=== Work task ===
All lines before the one containing "have hlt : g.gidx.toNat < 11 := hg.1", plus that line itself, are to be printed exactly as they appear below.

=== Source records ===
***
theorem Gfa.dispatch_arate {g : Gfa} (h : byteAt g.gbuf 1 = 0x52#8) :
    g.dispatch = ({ g with gidx := 0#4, arate := g.payload }, ⟨.complete, 0x52#8⟩) := by
  simpa [h] using g.dispatch_cases

theorem Gfa.dispatch_angle {g : Gfa} (h : byteAt g.gbuf 1 = 0x53#8) :
    g.dispatch = ({ g with gidx := 0#4, angle := g.payload }, ⟨.complete, 0x53#8⟩) := by
  simpa [h] using g.dispatch_cases

theorem Gfa.dispatch_unknown {g : Gfa} (h : byteAt g.gbuf 1 ∉ [0x51#8, 0x52#8, 0x53#8]) :
    g.dispatch = ({ g with gidx := 0#4 }, ⟨.rejected, 0x02#8⟩) := by
  simp only [List.mem_cons, List.not_mem_nil, or_false, not_or] at h
  simpa [h] using g.dispatch_cases

/-! ## Who writes the gyro registers -/

/-- An op other than GFEED keeps the gyro registers (R96). -/
theorem exec_keeps_gfa {i : Instr} {s t : State} (hi : ∀ b, i ≠ .gfeed b) (h : exec i s = .next t) :
    t.gfa = s.gfa := by
  cases i with
  | gfeed b => exact absurd rfl (hi b)
  | sfeed b => obtain ⟨-, rfl⟩ := exec_sfeed_next.mp h; rfl
  | spoll => rw [← exec_spoll_next.mp h]; rfl
  | stake => obtain ⟨-, rfl⟩ | ⟨-, -, rfl⟩ := exec_stake_next.mp h <;> rfl
  | sclr => rw [← exec_sclr_next.mp h]; rfl
  | ckclr => rw [← exec_ckclr_next.mp h]; rfl
  | ckacc b => rw [← exec_ckacc_next.mp h]; rfl
  | ckval b => rw [← exec_ckval_next.mp h]; rfl
  | rread a => rw [← exec_rread_next.mp h]; rfl

/-- After the step of a reset event the gyro accumulator is at its reset value (R40). -/
theorem gfa_of_step_reset {s t : State} {g r : Bool} {rest : List Event} (h : s.schedule = .reset g r :: rest)
    (ht : step s = .next t) : t.gfa = Gfa.reset := by
  rw [step_reset h, Host.Outcome.next.injEq] at ht
  rw [← ht, serveReset_gfa]

/-- A byte received mid-frame brings GIDX back to 0 only as the eleventh. -/
theorem Gfa.gidx_eq_ten_of_feed_restarts {g : Gfa} {b : Byte} (hg : g.Inv) (h0 : g.gidx ≠ 0#4)
    (hfeed : (g.feed b).1.gidx = 0#4) : g.gidx = 10#4 := by
  by_contra h10
  have hlt : g.gidx.toNat < 11 := hg.1
  have hne : g.gidx.toNat ≠ 10 := fun h => h10 (BitVec.eq_of_toNat_eq h)
  rw [Gfa.feed_of_incomplete hg (by omega) (absurd · h0)] at hfeed
  have hcount := Gfa.toNat_gidx_add_one hg
  rw [show g.gidx + 1#4 = 0#4 from hfeed, BitVec.toNat_ofNat] at hcount
  omega

/-- Only the GFEED that completes a frame brings a GIDX that is not 0 back to 0 (R96). -/
theorem exec_restarts_gidx {i : Instr} {s t : State} (hg : s.gfa.Inv) (h : exec i s = .next t)
    (h0 : s.gfa.gidx ≠ 0#4) (ht : t.gfa.gidx = 0#4) : (∃ b, i = .gfeed b) ∧ s.gfa.gidx = 10#4 := by
  by_cases hi : ∃ b, i = .gfeed b
  · obtain ⟨b, rfl⟩ := hi
    obtain ⟨-, rfl⟩ := exec_gfeed_next.mp h
    exact ⟨⟨b, rfl⟩, Gfa.gidx_eq_ten_of_feed_restarts hg h0 ht⟩
  · rw [exec_keeps_gfa (not_exists.mp hi) h] at ht
    exact absurd ht h0

end Sys2Proof.Machine

/-! ## The obligations of 41_gyro_parser.md -/

namespace Sys2Proof.Proofs

open Sys2Proof.Machine

/-- Settles O22: the invariant keeps GBUF[0] the sync byte, so the byte is stored and counted. -/
theorem gfeedAccumulates : Obligations.GfeedAccumulates := by
  intro s b hg hn hb
  rw [exec_gfeed_of_inv hg, Gfa.feed_of_incomplete hg hn hb]
  simp only [State.finishGfa, State.answer, respond_incomplete]
  rfl

/-- Settles O23: the eleventh byte dispatches the payload GBUF[2..9] by the sub-type GBUF[1]. -/
theorem gfeedDispatchesKnownSubtype : Obligations.GfeedDispatchesKnownSubtype := by
  intro s b hg h10
  have hst := Gfa.byteAt_store_last h10 b 1 (by decide)
  rw [exec_gfeed_of_complete hg h10, ← Gfa.payload_store_last h10 b, ← Gfa.store_gbuf_last h10 b, ← hst]
  refine ⟨fun h => ?acc, fun h => ?arate, fun h => ?angle⟩
  case acc => rw [Gfa.dispatch_acc h, State.finishGfa, State.answer, respond_complete_51]; rfl
  case arate => rw [Gfa.dispatch_arate h, State.finishGfa, State.answer, respond_complete_52]; rfl
  case angle => rw [Gfa.dispatch_angle h, State.finishGfa, State.answer, respond_complete_53]; rfl

/-- Settles O24: the eleventh byte of a frame of unknown sub-type only resets GIDX. -/
theorem gfeedDropsUnknownSubtype : Obligations.GfeedDropsUnknownSubtype := by
  intro s b hg h10
  have hst := Gfa.byteAt_store_last h10 b 1 (by decide)
  rw [exec_gfeed_of_complete hg h10, ← Gfa.store_gbuf_last h10 b, ← hst]
  intro h
  rw [Gfa.dispatch_unknown h, State.finishGfa, State.answer, respond_rejected_02]
  rfl

/-- Settles O26: GFEED by its next state, the other ops by `exec_keeps_gfa`, and GIDX's way back to 0 by the one
place in a frame where the invariant allows it. -/
theorem gyroUnitIndependent : Obligations.GyroUnitIndependent := by
  refine ⟨?frame, ?reads, fun i s t => exec_keeps_gfa, fun s t g r rest => gfa_of_step_reset,
    fun i s t => exec_restarts_gidx⟩
  case frame =>
    intro s b t h
    obtain ⟨-, rfl⟩ := exec_gfeed_next.mp h
    exact ⟨rfl, rfl⟩
  case reads =>
    intro s s' b t hs h
    obtain ⟨hlt, rfl⟩ := exec_gfeed_next.mp h
    refine ⟨s'.finishGfa (s'.gfa.feed b), exec_gfeed_next.mpr ⟨hs ▸ hlt, rfl⟩, ?_⟩
    simp [hs]

end Sys2Proof.Proofs

/-!
SUPPORT. SFEED said once for each place in a frame, with the accepted ranges as numbers: the parser moves on or aborts
(R99 to R103), stores a parameter (R104) or completes (R105); what an SFEED that answers REJECTED can be (R106, R107);
and the servo ops without an operand with their response words (R111 to R113).
-/

namespace Sys2Proof

/-- The word of any op without an operand is illegal with an operand byte other than 0x00 (R64). -/
theorem decode_operandless {opc opnd : Byte} (hopc : operandless opc = true) (h : opnd ≠ 0x00#8) :
    decode (opc ++ opnd) = .illegal .operandNotZero := by
  simp only [operandless, Bool.or_eq_true, beq_iff_eq] at hopc
  obtain ((rfl | rfl) | rfl) | rfl := hopc <;> simp [decode, decodeBare, h]

end Sys2Proof

namespace Sys2Proof.Machine

/-! ## The feed in each place of a frame -/

theorem Sfp.feed_of_awaitHeader1 {p : Sfp} (h : p.sstate = .awaitHeader1) (b : Byte) :
    p.feed b = (if b = 0x55#8 then { p with sstate := .awaitHeader2, shcnt := 1#2 } else p, incomplete) := by
  simp only [Sfp.feed, h, Sfp.feedHeader1]
  split <;> rfl

theorem Sfp.feed_of_awaitHeader2 {p : Sfp} (h : p.sstate = .awaitHeader2) (b : Byte) :
    p.feed b =
      if b = 0x55#8 then ({ p with sstate := .readId, shcnt := 2#2, sbcnt := 2#4, spcnt := 0#3 }, incomplete)
      else p.abort 0x04#8 := by
  simp only [Sfp.feed, h, Sfp.feedHeader2]

theorem Sfp.feed_of_readId {p : Sfp} (h : p.sstate = .readId) (b : Byte) :
    p.feed b =
      if b.toNat ≤ 254 then ({ p with rxId := b, sbcnt := 3#4, sstate := .readLength }, incomplete)
      else p.abort 0x01#8 := by
  simp only [Sfp.feed, h, Sfp.feedId]
  rfl

theorem Sfp.feed_of_readLength {p : Sfp} (h : p.sstate = .readLength) (b : Byte) :
    p.feed b =
      if 3 ≤ b.toNat ∧ b.toNat ≤ 7 then ({ p with rxLen := b, sbcnt := 4#4, sstate := .readCommand }, incomplete)
      else p.abort 0x02#8 := by
  simp only [Sfp.feed, h, Sfp.feedLength]
  rfl

theorem Sfp.feed_of_readCommand {p : Sfp} (h : p.sstate = .readCommand) (b : Byte) :
    p.feed b =
      if 1 ≤ b.toNat ∧ b.toNat ≤ 0x36 then
        ({ p with rxCmd := b, sbcnt := 5#4, spcnt := 0#3,
                  sstate := if p.rxLen.toNat = 3 then .readChecksum else .readParams }, incomplete)
      else p.abort 0x03#8 := by
  have hlen : p.rxLen = 3#8 ↔ p.rxLen.toNat = 3 := BitVec.toNat_inj.symm
  simp only [Sfp.feed, h, Sfp.feedCommand, hlen]
  rfl

theorem Sfp.feed_of_readParams {p : Sfp} (h : p.sstate = .readParams) (b : Byte) : p.feed b = p.feedParam b := by
  simp only [Sfp.feed, h]

/-! ## Moving on or aborting -/

theorem State.finishSfp_incomplete (s : State) (p : Sfp) :
    s.finishSfp (p, incomplete) = { s with sfp := p, response := some 0x0100#16 } := by
  rw [State.finishSfp, State.answer, incomplete, respond_incomplete_00]

theorem State.finishSfp_abort (s : State) (p : Sfp) (c : Byte) :
    s.finishSfp (p.abort c) = { s with sfp := p.clearTransient, response := some (0x03#8 ++ c) } := by
  rw [State.finishSfp, State.answer, Sfp.abort, respond_rejected]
***
=== Written answer ===
theorem Gfa.dispatch_arate {g : Gfa} (h : byteAt g.gbuf 1 = 0x52#8) :
    g.dispatch = ({ g with gidx := 0#4, arate := g.payload }, ⟨.complete, 0x52#8⟩) := by
  simpa [h] using g.dispatch_cases

theorem Gfa.dispatch_angle {g : Gfa} (h : byteAt g.gbuf 1 = 0x53#8) :
    g.dispatch = ({ g with gidx := 0#4, angle := g.payload }, ⟨.complete, 0x53#8⟩) := by
  simpa [h] using g.dispatch_cases

theorem Gfa.dispatch_unknown {g : Gfa} (h : byteAt g.gbuf 1 ∉ [0x51#8, 0x52#8, 0x53#8]) :
    g.dispatch = ({ g with gidx := 0#4 }, ⟨.rejected, 0x02#8⟩) := by
  simp only [List.mem_cons, List.not_mem_nil, or_false, not_or] at h
  simpa [h] using g.dispatch_cases

/-! ## Who writes the gyro registers -/

/-- An op other than GFEED keeps the gyro registers (R96). -/
theorem exec_keeps_gfa {i : Instr} {s t : State} (hi : ∀ b, i ≠ .gfeed b) (h : exec i s = .next t) :
    t.gfa = s.gfa := by
  cases i with
  | gfeed b => exact absurd rfl (hi b)
  | sfeed b => obtain ⟨-, rfl⟩ := exec_sfeed_next.mp h; rfl
  | spoll => rw [← exec_spoll_next.mp h]; rfl
  | stake => obtain ⟨-, rfl⟩ | ⟨-, -, rfl⟩ := exec_stake_next.mp h <;> rfl
  | sclr => rw [← exec_sclr_next.mp h]; rfl
  | ckclr => rw [← exec_ckclr_next.mp h]; rfl
  | ckacc b => rw [← exec_ckacc_next.mp h]; rfl
  | ckval b => rw [← exec_ckval_next.mp h]; rfl
  | rread a => rw [← exec_rread_next.mp h]; rfl

/-- After the step of a reset event the gyro accumulator is at its reset value (R40). -/
theorem gfa_of_step_reset {s t : State} {g r : Bool} {rest : List Event} (h : s.schedule = .reset g r :: rest)
    (ht : step s = .next t) : t.gfa = Gfa.reset := by
  rw [step_reset h, Host.Outcome.next.injEq] at ht
  rw [← ht, serveReset_gfa]

/-- A byte received mid-frame brings GIDX back to 0 only as the eleventh. -/
theorem Gfa.gidx_eq_ten_of_feed_restarts {g : Gfa} {b : Byte} (hg : g.Inv) (h0 : g.gidx ≠ 0#4)
    (hfeed : (g.feed b).1.gidx = 0#4) : g.gidx = 10#4 := by
  by_contra h10
  have hlt : g.gidx.toNat < 11 := hg.1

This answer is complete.